Tensorflow2.0入门教程10：tf.data.Dataset使用介绍

最新推荐文章于 2024-05-30 20:24:25 发布

itluojie

最新推荐文章于 2024-05-30 20:24:25 发布

阅读量5.7k

点赞数 4

分类专栏： Tensorflow2.0

本文链接：https://blog.csdn.net/itluojie/article/details/104899118

版权

Tensorflow2.0 专栏收录该内容

22 篇文章 17 订阅

订阅专栏

很多时候，我们希望使用自己的数据集来训练模型。然而，面对一堆格式不一的原始数据文件，将其预处理并读入程序的过程往往十分繁琐，甚至比模型的设计还要耗费精力。比如，为了读入一批图像文件，我们可能需要纠结于 python 的各种图像处理包（比如 pillow ），自己设计 Batch 的生成方式，最后还可能在运行的效率上不尽如人意。为此，TensorFlow 提供了 tf.data 这一模块，包括了一套灵活的数据集构建 API，能够帮助我们快速、高效地构建数据输入的流水线，尤其适用于数据量巨大的场景。

tf.data数据集对象的建立

tf.data 的核心是 tf.data.Dataset 类，提供了对数据集的高层封装。

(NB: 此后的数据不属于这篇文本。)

-- ==== Sys2Proof/Machine/Cistern.lean ====
section
/-! DEFINITION. The cistern: cells and their charge, frames, the sump, the dipper, the global reserve, and wells with their marks, shedding and ageing (R154 to R181). -/
namespace Sys2Proof.Machine

/-! ## Frames -/

/-- A frame by its descriptor number. -/
def State.frame (s : State) (id : Nat) : Frame := (assocFind s.cis.frames id).getD {}

/-- Writing a frame descriptor. -/
def State.setFrame (s : State) (id : Nat) (f : Frame) : State :=
  { s with cis := { s.cis with frames := assocPut id f s.cis.frames } }

/-- The length a well, a shaper and a scheduler count with before overhead (R141, R158). -/
def Frame.len (f : Frame) : Nat := f.data.length

/-- Free cells (R155). -/
def State.freeCells (s : State) : Nat := s.get WEL_CIS_STAT_FREE_CELLS

/-- Free frame descriptors. -/
def State.freeFds (s : State) : Nat := s.get WEL_CIS_FD_FREE_FD

/-- Entry to and exit from global congestion (R160); the entry is detector 0x27. -/
def State.congestion (s : State) : State :=
  if s.is WEL_CIS_STAT_GRES then
    if 4352 ≤ s.freeCells ∧ 4352 ≤ s.freeFds then s.put WEL_CIS_STAT_GRES 0 else s
  else if s.freeCells < 4096 ∨ s.freeFds < 4096 then
    ((s.put WEL_CIS_STAT_GRES 1).raise 0x0503 0).detect 0x27 0
  else s

/-- Something is to be sent on the trunk: a trunk in L2d leaves it, and an entry under way is given up (R70). -/
def State.wakeTrunk (s : State) : State :=
  let s := if s.trunk.l2dAsked || s.trunk.l2dEnter then { s with trunk := { s.trunk with l2dAsked := false, l2dEnter := false } } else s
  if s.get TRK_PWR_TX_STATE = 2 then
    [0, 1, 2, 3].foldl (fun s n => if s.get (TRK_LANE_STAT_PSTATE n) = 2 then s.put (TRK_LANE_STAT_PSTATE n) 0 else s)
      ((s.put TRK_PWR_TX_STATE 0).put TRK_PWR_RX_STATE 0)
  else s

/-- The same where the port is the trunk's. -/
def State.wakeFor (s : State) (p : Nat) : State := if p = 0 then s.wakeTrunk else s

/-- Cells of the cistern. -/
def cellCount : Nat := 131072

/-- The cell that the free list gives next: the free one next in number. (DESIGN CHOICE, log 187) -/
def State.freeCell (s : State) : Nat :=
  match freshKey s.cis.cells (s.cis.nextCell % cellCount) cellCount with
  | some h => if h < cellCount then h else (freshKey s.cis.cells 0 cellCount).getD 0
  | none => 0

/-- The bytes of a cell as stored (R158). (DESIGN CHOICE, log 43) -/
def State.cellBytes (s : State) (h : Nat) : Bytes := (assocFind s.cis.stored h).getD ((List.range 256).map (Config.cellByte h))

/-- Placing bytes in a cell. -/
def State.storeCell (s : State) (h off : Nat) (d : Bytes) : State :=
  { s with cis := { s.cis with stored := assocPut h (overlay (s.cellBytes h) off d) s.cis.stored } }

/-- Placing a frame's bytes in the cells of its extents. -/
def State.storeExts (s : State) : List Ext → Bytes → State
  | [], _ => s
  | e :: l, d => (s.storeCell e.cell e.off (d.take e.len)).storeExts l (d.drop e.len)

/-- The bytes of frame id stand in its cells as the descriptor says. -/
def State.storeFrame (s : State) (id : Nat) : State := s.storeExts (s.frame id).exts (s.frame id).data

/-- Taking a cell charged to a port, holding k extents (R155, R156). -/
def State.takeCell (s : State) (port k credit : Nat) : Nat × State :=
  let h := s.freeCell
  let s := { s with cis := { s.cis with cells := assocPut h ⟨port, k, credit⟩ s.cis.cells, nextCell := h + 1 } }
  let s := s.put WEL_CIS_STAT_FREE_CELLS (s.freeCells - 1)
  (h, s.put (WEL_PORT_USE_USE port) (s.get (WEL_PORT_USE_USE port) + 1))

/-- Taking the cells of a stream-landed string of n bytes (R154): the extents. -/
def State.takeCells (s : State) (port : Nat) : Nat → Nat → List Ext × State
  | 0, _ => ([], s)
  | k + 1, n =>
    let (h, s') := s.takeCell port 1 0
    let (l, s'') := s'.takeCells port k (n - 256)
    (⟨h, min n 256, 0⟩ :: l, s'')

/-- Cells that n bytes occupy (R154, R158). -/
def cellsFor (n : Nat) : Nat := (n + 255) / 256

/-- No room for n bytes: a cell or a frame descriptor is missing. -/
def State.noRoom (s : State) (n : Nat) : Bool := decide (s.freeCells < cellsFor n ∨ s.freeFds = 0)

/-- Releasing one extent: the cell returns to the free list with its last extent, and a credit may become due (R155, R109). A retired cell
returns no more (R527). -/
def State.releaseExt (s : State) (h : Nat) : State :=
  match assocFind s.cis.cells h with
  | none => s
  | some c =>
    if 1 < c.refs then { s with cis := { s.cis with cells := assocPut h { c with refs := c.refs - 1 } s.cis.cells } }
    else
      let due := if c.credit = 0 then s.cis.due else s.cis.due ++ [(c.port, c.credit)]
      let s := { s with cis := { s.cis with due := due } }
      let s := if s.cis.retired.contains h then
          { s with cis := { s.cis with cells := assocPut h ⟨c.port, 0, 0⟩ s.cis.cells } }
        else ({ s with cis := { s.cis with cells := assocDel h s.cis.cells } }).put WEL_CIS_STAT_FREE_CELLS (s.freeCells + 1)
      let s := if c.credit = 0 then s else s.wakeFor c.port
      s.put (WEL_PORT_USE_USE c.port) (s.get (WEL_PORT_USE_USE c.port) - 1)

/-- Releasing extents. -/
def State.releaseExts (s : State) (l : List Ext) : State := l.foldl (fun s e => s.releaseExt e.cell) s

/-- Taking a frame descriptor. -/
def State.newFrame (s : State) (f : Frame) : Nat × State :=
  let id := s.cis.nextFrame
  let s := { s with cis := { s.cis with frames := assocPut id f s.cis.frames, nextFrame := id + 1 } }
  (id, s.put WEL_CIS_FD_FREE_FD (s.freeFds - 1))

/-- Releasing a frame: its extents and its descriptor. -/
def State.freeFrame (s : State) (id : Nat) : State :=
  match assocFind s.cis.frames id with
  | none => s
  | some f =>
    let s := s.releaseExts f.exts
    let s := { s with cis := { s.cis with frames := assocDel id s.cis.frames } }
    (s.put WEL_CIS_FD_FREE_FD (s.freeFds + 1)).congestion
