-- ==== Sys2Proof/Machine/Fabric.lean ====
section
/-! DEFINITION. The fabric between hubs: which way a request for another hub leaves, and how the bridge and the wellhead controllers carry their traffic in segments of the system contexts (R27, R280, R288, R297, R310, R436, R437). -/
namespace Sys2Proof.Machine

/-! ## Ways (R273, R281, R429, R436, R437) -/

/-- The link of port p is up. -/
def State.linkUp (s : State) (p : Nat) : Bool := (s.link p).up

/-- A request to another hub crosses a cascade link of this hub: its own trunk is not the active one. -/
def State.crossesCascade (s : State) (hub : Nat) : Bool := s.hasCascade && hub != 0 && (decide (8 ≤ hub) || s.trunk.role != 1)

/-- The cascade port of this hub that joins member j (R429). -/
def State.portTo (s : State) (j : Nat) : Nat := (j + 4 - s.get CLK_STRAP_CAS_ID) % 4

/-- The member that cascade port p, 1 to 3, joins (R429). -/
def State.memberAt (s : State) (p : Nat) : Nat := (s.get CLK_STRAP_CAS_ID + p) % 4

/-- The port on which a request for member j leaves: the direct link, else the lowest-numbered member with links to both (R436);
none where j cannot be reached. -/
def State.pathTo (s : State) (j : Nat) : Option Nat :=
  let me := s.get CLK_STRAP_CAS_ID
  if s.linkUp (s.portTo j) then some (s.portTo j)
  else
    (([0, 1, 2, 3].filter (fun k => k != me && k != j && s.linkUp (s.portTo k) &&
      bit (assocGet {} s.cas.members k).links j)).head?).map s.portTo

/-- The port on which a request for another hub leaves: the trunk, or the way to the member that holds the active trunk. -/
def State.pathOut (s : State) : Option Nat :=
  if s.crossesCascade 1 then
    if s.is CAS_GRP_STAT_ACT_V then s.pathTo (s.get CAS_GRP_STAT_ACT) else none
  else if s.trunkUp then some 0 else none

/-! ## Transport records -/

/-- The kinds of transport record: the model's own encoding. (DESIGN CHOICE, log 181) -/
inductive FabKind where
  | postedWrite | read | write | completion | retry | lateFault | message | reset | remove | report | bind | upRead | upWrite
  | upCompletion | delayed | group | restart
deriving DecidableEq, Repr

/-- The kinds in the order of their codes, from 1 on. -/
def fabKinds : List FabKind :=
  [.postedWrite, .read, .write, .completion, .retry, .lateFault, .message, .reset, .remove, .report, .bind, .upRead, .upWrite,
   .upCompletion, .delayed, .group, .restart]

/-- What the bridge and the wellhead controllers send between hubs. A hub is named as the origin byte of a message names it (R290);
8 and 9 name the hub of that role at the far end of the active trunk (R437). -/
structure Fab where
  kind : FabKind
  dest : Nat
  src : Nat
  slice : Nat := 0
  gen : Nat := 0
  space : Nat := 0
  win : Nat := 0
  code : Nat := 0
  tag : Nat := 0
  len : Nat := 0
  addr : Nat := 0
  data : Bytes := []
deriving DecidableEq, Repr

/-- The bytes of a transport record: 24 bytes and the data. (DESIGN CHOICE, log 181) -/
def Fab.bytes (x : Fab) : Bytes :=
  leBytes 1 (fabKinds.idxOf x.kind + 1) ++ leBytes 1 x.dest ++ leBytes 1 x.src ++ leBytes 1 x.slice ++ leBytes 1 x.gen ++
    leBytes 1 x.space ++ leBytes 1 x.win ++ leBytes 1 x.code ++ leBytes 4 x.tag ++ leBytes 4 x.len ++ leBytes 8 x.addr ++ x.data

/-- The transport record of a chain, where it is one. -/
def parseFab (b : Bytes) : Option Fab :=
  if b.length < 24 then none
  else match leAt b 0 1 with
    | 0 => none
    | k + 1 => (fabKinds[k]?).map (fun kind =>
        { kind := kind, dest := leAt b 1 1, src := leAt b 2 1, slice := leAt b 3 1 % 64, gen := leAt b 4 1, space := leAt b 5 1,
          win := leAt b 6 1, code := leAt b 7 1, tag := leAt b 8 4, len := leAt b 12 4, addr := leAt b 16 8, data := b.drop 24 })

/-- The context that carries a kind over link p (R27, R288, R297): 0 the bridge, 1 the wellhead controllers, 15 messages over the trunk,
12 to 14 those over a cascade port. -/
def FabKind.context (k : FabKind) (p : Nat) : Nat :=
  match k with
  | .message => if p = 0 then 15 else 11 + p
  | .reset | .remove | .report | .bind | .group | .restart => if p = 0 then 1 else 11 + p
  | _ => 0

/-- Contexts whose chains the hub's transport takes. -/
def transportContext (c : Nat) : Bool := c == 0 || c == 1 || decide (12 ≤ c ∧ c ≤ 15)

/-! ## Sending (R108, R280, R436) -/

/-- A parcel waits to be sent on link p. -/
def State.sendParcel (s : State) (p : Nat) (x : Parcel) : State :=
  let l := s.link p
  (s.setLink p { l with parcels := l.parcels ++ [x] }).wakeFor p

/-- The way of a record for a hub: within the group by its member, else over the active trunk; none where it cannot be reached. -/
def State.wayTo (s : State) (dest : Nat) : Option Nat :=
  if dest < 8 ∧ dest % 2 = s.origin % 2 then s.pathTo (dest / 2) else s.pathOut

/-- A record is for this hub when it names it, or when it has crossed the trunk to a hub that it does not name. -/
def State.mine (s : State) (p dest : Nat) : Bool := dest == s.origin || (p == 0 && dest == 8 + s.origin % 2)

/-- The posted write that a record carries, as the link that sends it remembers it (R117, R442). -/
def Fab.posted (x : Fab) : Option Posted :=
  if x.kind = .postedWrite ∨ x.kind = .upWrite then
    some { lseq := 0, win := x.win, slice := x.slice, gen := x.gen, tag := x.tag, addr := x.addr, src := x.src }
  else none

/-- Sending a record on link p, in class CTL. -/
def State.sendOn (s : State) (p : Nat) (x : Fab) : State :=
  s.sendParcel p { ctx := x.kind.context p, data := x.bytes, write := x.posted }

/-- Sending a record to its hub: one that has no way is lost, and what waits for its answer times out. -/
def State.sendFab (s : State) (x : Fab) : State := (s.wayTo x.dest).elim s (fun p => s.sendOn p x)

/-- The name of the hub at the far end of the active trunk. -/
def State.farHub (s : State) : Nat := 8 + (1 - s.origin % 2)

/-- Member j of this hub's group. -/
def State.memberHub (s : State) (j : Nat) : Nat := s.origin % 2 + 2 * j

/-- The hub that HUB of a window names (R273, R437): 1 the peer, 4 + j member j of the peer's group; 8 + j is member j of this hub's own
group. -/
def State.hubName (s : State) (hub : Nat) : Nat :=
  if 8 ≤ hub then s.memberHub (hub - 8)
  else if 4 ≤ hub then (1 - s.origin % 2) + 2 * (hub - 4)
  else s.farHub

end Sys2Proof.Machine
end

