/-! ## Issuing downstream (R273, R275, R277, R280, R283) -/

/-- The tags of earlier non-posted writes through the same window. -/
def State.earlierWrites (s : State) (r : BrReq) : List Nat :=
  if r.write then []
  else match r.win with
    | some w => (s.brg.dn.filter (fun e => e.2.req.win == some w && e.2.req.write && e.2.st == .issued)).map (·.1)
    | none => []

/-- Window n is non-posted (R269, R273); in compatibility mode every window is posted (R276). -/
def State.nonPosted (s : State) (n : Nat) : Bool := !s.is BRG_CTRL_COMPAT && (n == 0 || s.is (BRG_WIN_CFG_WMODE n))

/-- R275. A read through a non-posted window behind a write that failed ends with Completer Abort: while WERR stands. (DEDUCED,
log 32) -/
def State.behindFailure (s : State) (win : Option Nat) : Bool :=
  match win with
  | some n => s.nonPosted n && s.is (BRG_WIN_STAT_WERR n)
  | none => false

/-- The ordering mode is DELAYED. -/
def State.delayed (s : State) : Bool := s.is BRG_ORD_MODE

/-- The member of this group that a request crossing a cascade link goes to first: member j for hub 8 + j, else the one that holds the
active trunk. -/
def State.nextMember (s : State) (hub : Nat) : Nat := if 8 ≤ hub then hub - 8 else s.get CAS_GRP_STAT_ACT

/-- A delayed request as it goes to its target member (R283): CODE bit 0 host memory, bit 1 a write, bit 2 a resend. A downstream request
has its tag as key, an upstream one 1,024 more. -/
def State.delayedFab (s : State) (key : Nat) (r : BrReq) (again : Bool) : Fab :=
  let up := decide (1024 ≤ key)
  { kind := .delayed, dest := s.memberHub (s.nextMember (if up then 1 else r.hub)), src := s.origin, slice := r.slice, gen := r.gen,
    space := r.space, win := if up ∨ 8 ≤ r.hub then 0 else r.hub,
    code := up.toNat + 2 * r.write.toNat + 4 * again.toNat, tag := key, len := r.len, addr := r.addr, data := r.data }

/-- This hub becomes the delayed requester of a request, and sends it for the first time (R283). -/
def State.sendDelayed (s : State) (key : Nat) (r : BrReq) : State :=
  { s with brg := { s.brg with reqs := assocPut key ⟨(s.wayTo (s.memberHub (s.nextMember r.hub))).getD 0, r, false⟩ s.brg.reqs } }.sendFab
    (s.delayedFab key r false)

/-- A tag of this hub leaves with its request. -/
def State.markGone (s : State) (t : Nat) : State :=
  match assocFind s.brg.dn t with
  | some g => { s with brg := { s.brg with dn := assocPut t { g with gone := true } s.brg.dn } }
  | none => s

/-- Sending a downstream request that holds tag t: to a root port of this hub or to another hub, where a write of the host is numbered in its
stream (R286). One for this hub's own space is carried out by `runLocal`. -/
def State.sendDn (s : State) (t : Nat) (r : BrReq) : State :=
  if r.hub = 0 then
    if 1 ≤ r.space ∧ r.space ≤ 2 ∧ !s.dock ∧ s.is (PCI_RP_STAT_LINK (r.space - 1)) then
      (s.markGone t).emit (.rootReq (r.space - 1) r.write r.addr r.len r.data t)
    else s
  else
    let s := s.markGone t
    let s := if r.write ∧ r.unit = 0 then (s.writeTag (r.win.getD 64)).2 else s
    if s.crossesCascade r.hub && s.delayed then s.sendDelayed t r
    else s.sendFab { kind := if r.write then .write else .read, dest := s.hubName r.hub, src := s.origin, slice := r.slice, gen := r.gen,
                     space := r.space, win := r.win.getD 0, tag := t, len := r.len, addr := r.addr, data := r.data }

/-- Two requests belong to one stream (R280): they come through one window, or from one requester. -/
def BrReq.sameStream (a b : BrReq) : Bool := a.win == b.win && (a.win.isSome || a.unit == b.unit)

/-- A request may start now: the ordering mode does not hold it, and no earlier one of its stream waits (R280, R281). -/
def State.mayStart (s : State) (before : List BrReq) (r : BrReq) : Bool :=
  !(s.is BRG_ORD_DRAIN && s.crossesCascade r.hub && !r.write) && !before.any (fun q => q.sameStream r)

/-- A request takes a tag of the downstream pool of 1,024 and is issued. -/
def State.takeDn (s : State) (t : Nat) (r : BrReq) : State :=
  let tag : Tag := ⟨.issued, r, s.earlierWrites r, !r.write && s.behindFailure r.win, none, s.hubTime, false⟩
  ({ s with brg := { s.brg with dn := assocPut t tag s.brg.dn } }).sendDn t r

/-- A non-posted request is issued, or waits (R277, R280, R281). (DESIGN CHOICE, log 47; DESIGN CHOICE, log 209) -/
def State.issueDn (s : State) (r : BrReq) : State :=
  match s.mayStart s.brg.dnWait r, freshKey s.brg.dn 0 1024 with
  | true, some t => s.takeDn t r
  | _, _ => { s with brg := { s.brg with dnWait := s.brg.dnWait ++ [r] } }

/-- The first waiting request that may start, and the others. -/
def State.startable (s : State) : List BrReq → List BrReq → Option (BrReq × List BrReq)
  | _, [] => none
  | before, r :: l => if s.mayStart before r then some (r, before ++ l) else s.startable (before ++ [r]) l

/-- Waiting requests take the tags that are free: at most k of them. -/
def State.drainDn (s : State) : Nat → State
  | 0 => s
  | k + 1 =>
    match s.startable [] s.brg.dnWait, freshKey s.brg.dn 0 1024 with
    | some (r, l), some t => (({ s with brg := { s.brg with dnWait := l } }).takeDn t r).drainDn k
    | _, _ => s

/-- A downstream tag becomes FREE (R277). -/
def State.freeDn (s : State) (t : Nat) : State :=
  let s := { s with brg := { s.brg with dn := assocDel t s.brg.dn, reqs := assocDel t s.brg.reqs } }
  s.drainDn s.brg.dnWait.length

/-! ## Issuing upstream (R268, R271, R277, R283, R286) -/

/-- The PASID bound to a slice, if it is bound (R271, R299). -/
def State.pasid (s : State) (sl : Nat) : Option Nat := if s.bound sl then some (s.get (SLC_BIND_PASID sl)) else none

/-- The pieces of n bytes from an address, none longer than m: at most k of them. -/
def pieces (addr n m : Nat) : Nat → List (Nat × Nat)
  | 0 => []
  | k + 1 => if n = 0 then [] else (addr, min n m) :: pieces (addr + m) (n - m) m k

tf.data.Dataset 由一系列的可迭代访问的元素（element）组成，每个元素包含一个或多个张量。比如说，对于一个由图像组成的数据集，每个元素可以是一个形状为长×宽×通道数的图片张量，也可以是由图片张量和图片标签张量组成的元组（Tuple）。

最基础的建立 tf.data.Dataset 的方法是使用 tf.data.Dataset.from_tensor_slices() ，适用于数据量较小（能够整个装进内存）的情况。具体而言，如果我们的数据集中的所有元素通过张量的第 0 维，拼接成一个大的张量（例如，前面的 MNIST 数据集的训练集即为一个 [60000, 28, 28] 的张量，表示了 60000 张 28*28 的单通道灰度图像），那么我们提供一个这样的张量或者第 0 维大小相同的多个张量作为输入，即可按张量的第 0 维展开来构建数据集，数据集的元素数量为张量第 0 位的大小。具体示例如下：

import numpy as np
import tensorflow as tf

一、创建Dataset

tf.data.Dataset 是一个 Python 的可迭代对象，因此可以使用 For 循环迭代获取数据

也可以使用 iter() 显式创建一个 Python 迭代器并使用 next() 获取下一个元素，即：

X = tf.constant([1,2,3,4,5,6])
Y = tf.constant([10,20,30,40,50,60])
# 也可以使用NumPy数组，效果相同
# X = np.array([1,2,3,4,5,6])
# Y = np.array([10,20,30,40,50,60])
dataset = tf.data.Dataset.from_tensor_slices((X, Y))
for d in dataset:
    print(d)
    #(input,label)

(<tf.Tensor: id=9, shape=(), dtype=int32, numpy=1>, <tf.Tensor: id=10, shape=(), dtype=int32, numpy=10>)
(<tf.Tensor: id=11, shape=(), dtype=int32, numpy=2>, <tf.Tensor: id=12, shape=(), dtype=int32, numpy=20>)
(<tf.Tensor: id=13, shape=(), dtype=int32, numpy=3>, <tf.Tensor: id=14, shape=(), dtype=int32, numpy=30>)
(<tf.Tensor: id=15, shape=(), dtype=int32, numpy=4>, <tf.Tensor: id=16, shape=(), dtype=int32, numpy=40>)
(<tf.Tensor: id=17, shape=(), dtype=int32, numpy=5>, <tf.Tensor: id=18, shape=(), dtype=int32, numpy=50>)
(<tf.Tensor: id=19, shape=(), dtype=int32, numpy=6>, <tf.Tensor: id=20, shape=(), dtype=int32, numpy=60>)

it = iter(dataset)
next(it)

(<tf.Tensor: id=54, shape=(), dtype=int32, numpy=1>,
 <tf.Tensor: id=55, shape=(), dtype=int32, numpy=10>)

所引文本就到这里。